Axon Shelves Promising Program
“You cannot run away from weakness; you must some time fight it out or perish; and if that be so, why not now, and where you stand?” —Robert Louis Stevenson
Taser-maker Axon Enterprise Inc. has announced it’s shelving a promising project that would equip drones with stun guns for purpose of combating mass shootings. The measure came too late to stop nine of the company’s 12-member ethics advisory board members from announcing their resignations in protest of the emergent technology.
The May 24 school shooting in Uvalde, TX, prompted Axon to announce it was working on a forward-thinking drone system that first-responders could operate remotely to fire a Taser at a target up to forty-feet (12 meters) away.
Subsequent the announcement, nine of 12 members of the company's AI Ethics Board quit over concerns the drones would harm allegedly over-policed communities—the selfsame communities in which the majority of violent crimes are allegedly committed.

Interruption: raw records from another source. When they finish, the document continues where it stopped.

-- ==== Sys2Proof/Certificates/Slice0/Obligations.lean ====
section
/-! DEFINITION. The statements about the Kwakor K9 that the provers are to prove, family by family, with the tables in which
they say what the manual says.  Each table is written from the manual's rules, not from the meanings. -/

/-! ## Scalars and predicates (R126, R150 to R154) -/

namespace Sys2Proof.Claims

open Sys2Proof.Machine

/-- Signed and unsigned reading of a scalar register. -/
def sg (w : Wave) (r : BitVec 6) : Int := (w.s r.toNat).toInt
def un (w : Wave) (r : BitVec 6) : Nat := (w.s r.toNat).toNat

/-- A truth value as a compare writes it: 1 or 0 in 64 bits (R151). -/
def truth (p : Prop) [Decidable p] : W64 := if p then 1#64 else 0#64

/-- Leading zeros of a 64-bit value, counted from bit 63 down (R151). -/
def leadingZeros (x : W64) : Nat := ((List.range 64).takeWhile fun i => !(x.getLsbD (63 - i))).length

/-- The set bits among the low `n` of a value. -/
def setBits {w : Nat} (n : Nat) (x : BitVec w) : List Nat := (List.range n).filter fun i => x.getLsbD i

/-- The scalar that an instruction of R151 to R154 writes, and what it writes there. -/
def scalarResult : Instr → Option (BitVec 6 × (Wave → W64))
  | .sadd d a b => some (d, fun w => BitVec.ofNat 64 (un w a + un w b))
  | .ssub d a b => some (d, fun w => BitVec.ofInt 64 (un w a - un w b))
  | .smul d a b => some (d, fun w => BitVec.ofNat 64 (un w a * un w b))
  | .smulh d a b => some (d, fun w => BitVec.ofInt 64 (sg w a * sg w b / 2 ^ 64))
  | .smulhn d a b => some (d, fun w => BitVec.ofNat 64 (un w a * un w b / 2 ^ 64))
  | .sand d a b => some (d, fun w => w.s a.toNat &&& w.s b.toNat)
  | .sor d a b => some (d, fun w => w.s a.toNat ||| w.s b.toNat)
  | .sxor d a b => some (d, fun w => w.s a.toNat ^^^ w.s b.toNat)
  | .sandn d a b => some (d, fun w => w.s a.toNat &&& ~~~(w.s b.toNat))
  | .sshl d a b => some (d, fun w => BitVec.ofNat 64 (un w a * 2 ^ (un w b % 64)))
  | .sshr d a b => some (d, fun w => BitVec.ofNat 64 (un w a / 2 ^ (un w b % 64)))
  | .ssra d a b => some (d, fun w => BitVec.ofInt 64 (sg w a / 2 ^ (un w b % 64)))
  | .smin d a b => some (d, fun w => BitVec.ofInt 64 (min (sg w a) (sg w b)))
  | .smax d a b => some (d, fun w => BitVec.ofInt 64 (max (sg w a) (sg w b)))
  | .sminn d a b => some (d, fun w => BitVec.ofNat 64 (min (un w a) (un w b)))
  | .smaxn d a b => some (d, fun w => BitVec.ofNat 64 (max (un w a) (un w b)))
  | .sseq d a b => some (d, fun w => truth (un w a = un w b))
  | .ssne d a b => some (d, fun w => truth (un w a ≠ un w b))
  | .sslt d a b => some (d, fun w => truth (sg w a < sg w b))
  | .ssle d a b => some (d, fun w => truth (sg w a ≤ sg w b))
  | .ssltn d a b => some (d, fun w => truth (un w a < un w b))
  | .sslen d a b => some (d, fun w => truth (un w a ≤ un w b))
  | .sclz d a => some (d, fun w => BitVec.ofNat 64 (leadingZeros (w.s a.toNat)))
  | .spopc d a => some (d, fun w => BitVec.ofNat 64 (setBits 64 (w.s a.toNat)).length)
  | .smovp d a => some (d, fun w => BitVec.ofNat 64 (w.p a.toNat).toNat)
  | .pcnt d a b => some (d, fun w => BitVec.ofNat 64 (setBits 32 (w.p a.toNat &&& w.p b.toNat)).length)
  | .pfirst d a b => some (d, fun w => BitVec.ofNat 64 ((setBits 32 (w.p a.toNat &&& w.p b.toNat)).headD 32))
  | _ => none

The departing board members expressed further umbrage over Axon’s publicizing its ambitions without consulting them, thereby offending sensibilities the group deems sacrosanct.
Axon Chief Executive Rick Smith states, "In light of feedback, we are pausing work on this [drone] project and refocusing to further engage with key constituencies to fully explore the best path forward.” Smith’s vertebral paucity bodes poorly for the future of effectively protecting children from maniacs.
The ethics board members’ actions exemplified a typical instance of paroxysmal, liberal virtue-signaling, and spoke to the idiocy of repelling killers with sanctimony and indignation rather than force, e.g. bullets and hardened Taser-drones.
Axon first approached its ethics board about Taser-equipped drones more than a year ago. Since that time, mass shootings that might have been precluded or stopped by Axon technology have occurred in San Jose, Indianapolis, Orange, Boulder, Buffalo, and Uvalde. Last month, Axon’s ethics panel voted eight to four against running a limited police pilot of the Taser-drone technology.
“Ethics board members worried the drones could exacerbate racial injustice, undermine privacy through surveillance and become more lethal if other weapons were added,” member Wael Abd-Almageed said in an interview.
Mr. Abd-Almageed‘s words no doubt bring comfort to the parents of slain Uvalde children, who are apt to take solace in the knowledge that their children’s lives helped advance the causes of social justice, identity politics, and diversity.